:: What is being asked ::
Every line below that contains the word "then" must be copied.

[Items listed in a dataset]
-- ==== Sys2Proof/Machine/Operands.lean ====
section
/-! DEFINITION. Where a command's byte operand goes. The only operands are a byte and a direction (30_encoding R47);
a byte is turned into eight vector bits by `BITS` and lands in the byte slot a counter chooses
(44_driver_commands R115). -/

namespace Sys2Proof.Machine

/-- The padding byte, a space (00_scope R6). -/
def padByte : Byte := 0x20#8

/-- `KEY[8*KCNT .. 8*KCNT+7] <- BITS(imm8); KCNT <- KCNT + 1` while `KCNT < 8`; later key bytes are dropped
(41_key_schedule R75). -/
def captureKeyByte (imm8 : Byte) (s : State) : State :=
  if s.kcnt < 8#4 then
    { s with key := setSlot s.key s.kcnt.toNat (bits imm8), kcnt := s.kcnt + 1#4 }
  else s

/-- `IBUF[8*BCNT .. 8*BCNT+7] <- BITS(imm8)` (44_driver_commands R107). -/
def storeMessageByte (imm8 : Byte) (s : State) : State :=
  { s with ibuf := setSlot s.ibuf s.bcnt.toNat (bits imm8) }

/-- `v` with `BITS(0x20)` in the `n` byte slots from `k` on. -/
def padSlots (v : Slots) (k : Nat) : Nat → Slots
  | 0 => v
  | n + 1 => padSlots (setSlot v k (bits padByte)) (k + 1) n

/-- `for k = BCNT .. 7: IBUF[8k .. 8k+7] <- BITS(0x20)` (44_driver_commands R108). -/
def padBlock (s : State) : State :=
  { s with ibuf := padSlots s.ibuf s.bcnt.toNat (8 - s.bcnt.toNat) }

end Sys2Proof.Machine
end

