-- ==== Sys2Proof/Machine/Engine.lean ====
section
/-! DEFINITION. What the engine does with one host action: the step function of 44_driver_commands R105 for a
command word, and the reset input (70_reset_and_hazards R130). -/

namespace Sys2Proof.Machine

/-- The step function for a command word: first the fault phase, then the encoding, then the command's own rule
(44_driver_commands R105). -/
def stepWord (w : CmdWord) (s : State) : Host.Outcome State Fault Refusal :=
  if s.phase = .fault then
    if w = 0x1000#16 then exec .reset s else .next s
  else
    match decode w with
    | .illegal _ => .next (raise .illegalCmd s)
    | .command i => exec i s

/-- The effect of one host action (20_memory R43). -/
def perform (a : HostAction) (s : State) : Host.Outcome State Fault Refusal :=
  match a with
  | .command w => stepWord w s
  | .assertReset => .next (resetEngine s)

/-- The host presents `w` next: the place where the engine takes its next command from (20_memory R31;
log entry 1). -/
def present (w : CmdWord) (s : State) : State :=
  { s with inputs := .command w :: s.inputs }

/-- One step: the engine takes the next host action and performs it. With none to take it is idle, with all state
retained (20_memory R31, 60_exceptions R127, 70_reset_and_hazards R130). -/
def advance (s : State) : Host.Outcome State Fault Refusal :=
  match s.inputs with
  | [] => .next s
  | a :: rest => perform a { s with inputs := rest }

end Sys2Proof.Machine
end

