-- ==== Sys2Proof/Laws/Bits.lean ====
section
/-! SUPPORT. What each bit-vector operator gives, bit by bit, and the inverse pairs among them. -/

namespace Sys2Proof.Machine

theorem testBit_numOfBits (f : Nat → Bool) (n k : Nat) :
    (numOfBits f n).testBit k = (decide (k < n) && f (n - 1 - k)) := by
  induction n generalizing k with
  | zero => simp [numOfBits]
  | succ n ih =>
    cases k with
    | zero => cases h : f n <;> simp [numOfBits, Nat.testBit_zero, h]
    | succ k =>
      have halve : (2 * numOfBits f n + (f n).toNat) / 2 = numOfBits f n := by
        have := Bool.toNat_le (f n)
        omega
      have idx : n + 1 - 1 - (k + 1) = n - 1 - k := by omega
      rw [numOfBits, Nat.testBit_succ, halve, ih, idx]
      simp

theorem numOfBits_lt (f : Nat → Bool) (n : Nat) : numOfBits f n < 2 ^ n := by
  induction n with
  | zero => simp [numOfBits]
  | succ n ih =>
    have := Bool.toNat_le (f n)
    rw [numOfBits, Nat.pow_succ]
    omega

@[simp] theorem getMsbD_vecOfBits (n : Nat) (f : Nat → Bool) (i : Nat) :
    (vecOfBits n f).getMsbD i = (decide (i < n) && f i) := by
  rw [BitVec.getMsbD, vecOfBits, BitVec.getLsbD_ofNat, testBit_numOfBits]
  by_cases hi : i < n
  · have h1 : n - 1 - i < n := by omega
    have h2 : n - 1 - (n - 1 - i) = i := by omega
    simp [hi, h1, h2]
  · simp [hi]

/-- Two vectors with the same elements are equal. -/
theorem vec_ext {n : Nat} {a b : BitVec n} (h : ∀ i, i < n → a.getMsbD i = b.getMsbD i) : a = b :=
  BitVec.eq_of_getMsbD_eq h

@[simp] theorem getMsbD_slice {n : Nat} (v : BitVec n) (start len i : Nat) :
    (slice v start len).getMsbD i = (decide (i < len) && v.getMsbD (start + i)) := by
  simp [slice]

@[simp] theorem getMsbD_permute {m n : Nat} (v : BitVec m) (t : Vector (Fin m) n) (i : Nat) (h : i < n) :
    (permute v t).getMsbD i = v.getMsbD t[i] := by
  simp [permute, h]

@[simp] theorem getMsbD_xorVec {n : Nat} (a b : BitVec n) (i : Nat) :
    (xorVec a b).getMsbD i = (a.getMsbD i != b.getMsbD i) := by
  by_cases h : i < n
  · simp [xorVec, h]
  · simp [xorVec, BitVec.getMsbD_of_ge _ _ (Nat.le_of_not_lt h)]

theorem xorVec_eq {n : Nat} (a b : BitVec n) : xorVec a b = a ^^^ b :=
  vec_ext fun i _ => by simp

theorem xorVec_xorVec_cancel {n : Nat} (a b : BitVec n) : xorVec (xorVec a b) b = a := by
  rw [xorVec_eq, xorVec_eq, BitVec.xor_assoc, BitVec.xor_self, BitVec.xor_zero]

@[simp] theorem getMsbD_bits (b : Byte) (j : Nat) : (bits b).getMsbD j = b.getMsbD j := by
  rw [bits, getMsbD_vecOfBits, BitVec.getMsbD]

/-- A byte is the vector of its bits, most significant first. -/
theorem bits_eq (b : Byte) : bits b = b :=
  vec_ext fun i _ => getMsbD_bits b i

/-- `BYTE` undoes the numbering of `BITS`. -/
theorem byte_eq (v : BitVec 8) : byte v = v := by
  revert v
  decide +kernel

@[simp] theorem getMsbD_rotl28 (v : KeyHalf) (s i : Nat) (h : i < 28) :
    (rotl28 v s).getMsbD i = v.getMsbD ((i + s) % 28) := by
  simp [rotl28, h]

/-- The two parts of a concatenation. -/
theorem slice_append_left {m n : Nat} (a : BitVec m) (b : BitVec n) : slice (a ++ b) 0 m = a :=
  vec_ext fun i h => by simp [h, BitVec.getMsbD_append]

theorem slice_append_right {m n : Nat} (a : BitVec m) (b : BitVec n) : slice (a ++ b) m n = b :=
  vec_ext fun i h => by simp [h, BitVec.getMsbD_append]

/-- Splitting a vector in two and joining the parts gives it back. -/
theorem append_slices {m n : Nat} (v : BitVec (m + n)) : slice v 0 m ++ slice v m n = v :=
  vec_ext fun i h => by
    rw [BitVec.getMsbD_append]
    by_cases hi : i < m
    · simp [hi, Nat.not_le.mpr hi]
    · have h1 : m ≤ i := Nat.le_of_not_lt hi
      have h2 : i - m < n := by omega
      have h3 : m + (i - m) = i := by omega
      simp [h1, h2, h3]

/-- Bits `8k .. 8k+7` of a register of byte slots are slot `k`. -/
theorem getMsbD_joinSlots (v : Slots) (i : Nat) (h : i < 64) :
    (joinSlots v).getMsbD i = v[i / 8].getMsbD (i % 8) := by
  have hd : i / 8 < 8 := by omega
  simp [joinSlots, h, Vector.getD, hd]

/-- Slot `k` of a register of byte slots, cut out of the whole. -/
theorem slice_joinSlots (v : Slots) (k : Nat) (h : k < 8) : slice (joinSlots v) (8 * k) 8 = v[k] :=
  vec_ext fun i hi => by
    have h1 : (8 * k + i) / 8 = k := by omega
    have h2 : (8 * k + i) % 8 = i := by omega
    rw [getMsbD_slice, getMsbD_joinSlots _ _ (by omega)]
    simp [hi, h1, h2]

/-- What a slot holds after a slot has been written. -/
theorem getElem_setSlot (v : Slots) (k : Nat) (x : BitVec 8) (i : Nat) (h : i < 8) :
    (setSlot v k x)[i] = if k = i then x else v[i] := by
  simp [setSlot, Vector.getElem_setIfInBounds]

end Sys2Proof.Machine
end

:: Solved exercise ::
  if s.kcnt < 8#4 then
/-- The step function for a command word: first the fault phase, then the encoding, then the command's own rule
  if s.phase = .fault then
    if w = 0x1000#16 then exec .reset s else .next s
    (setSlot v k x)[i] = if k = i then x else v[i] := by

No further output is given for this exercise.